(INPUT DATA)

-- ==== Sys2Proof/Machine/Operands.lean ====
section
/-! DEFINITION. Operands (R44 to R47), lookahead windows (R169 to R173), the shape of every form, and what surrounds
every instruction's own effect: the checks before it and the advance after it. -/

namespace Sys2Proof.Machine

/-! ## Reading and writing register fields (R44, R45) -/

/-- gen_check with fault kind UNINIT (R45). -/
def genCheck (strict : Bool) (g : Gen) (v : Word) (t : Gen) : Except Stop Word :=
  if t == g then .ok v else if strict then uninit else .ok 0

/-- read_src (R44). -/
def readSrc (s : State) (a : Agent) (f : Src) : Except Stop Word :=
  let y := s.ctx a
  match f with
  | .n i => genCheck (s.strict a) y.gen (y.arch.n.get i).data (y.arch.n.get i).tag
  | .q i => genCheck (s.strict a) y.gen (y.arch.q.get i).data (y.arch.q.get i).tag

/-- write_dst on the register state (R44). -/
def Arch.write (y : Arch) (d : Dst) (v : Word) (g : Gen) : Arch :=
  match d with
  | .n i => y.setN i v g
  | .push => y.push { data := v, tag := g, scr := false, resv := none }
  | .drop => y

/-- write_dst (R44): a named register, a push, or nothing. -/
def writeDst (s : State) (a : Agent) (d : Dst) (v : Word) : State :=
  s.updCtx a fun y => { y with arch := y.arch.write d v y.gen }

def setPc (s : State) (a : Agent) (pc : Word) : State := s.updArch a fun y => { y with pc := pc }

/-- A long-latency instruction's result with its flags (R171, R172). Without a window it is written at once; with one,
its destination stays reserved until commit and the window opens. What a reserved queue position holds before its result comes the
spec does not say: data 0 under a dead tag, as an ordinary push with no value (DESIGN CHOICE, log 58). -/
def longResult (s : State) (a : Agent) (la : Nat) (d : Dst) (v : Word) (fl : BitVec 5) : State :=
  if la = 0 then
    (writeDst s a d v).updArch a fun y => { y with fflg := y.fflg ||| fl }
  else
    s.updCtx a fun y =>
      let id := y.fl.nextId
      let dst : PDst := match d with | .n i => .n i | .push => .q id | .drop => .none
      let arch := match d with
        | .push => y.arch.push { data := 0, tag := 0, scr := false, resv := some id }
        | .n _ | .drop => y.arch
      { y with
        arch := arch
        fl := { y.fl with
          pend := y.fl.pend ++ [{ id := id, dst := dst, val := v, flags := fl, ckpt := y.arch, wins := y.fl.wins, form := false }]
          wins := y.fl.wins ++ [{ id := id, left := la, dst := dst }], nextId := id + 1 } }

(End INPUT DATA)

▶ **WHAT TO PRODUCE**
Among the lines of the preceding data, which ones hold the word "Except"? List them.

▶ **ANSWER FOR THIS EXERCISE**
def genCheck (strict : Bool) (g : Gen) (v : Word) (t : Gen) : Except Stop Word :=
def readSrc (s : State) (a : Agent) (f : Src) : Except Stop Word :=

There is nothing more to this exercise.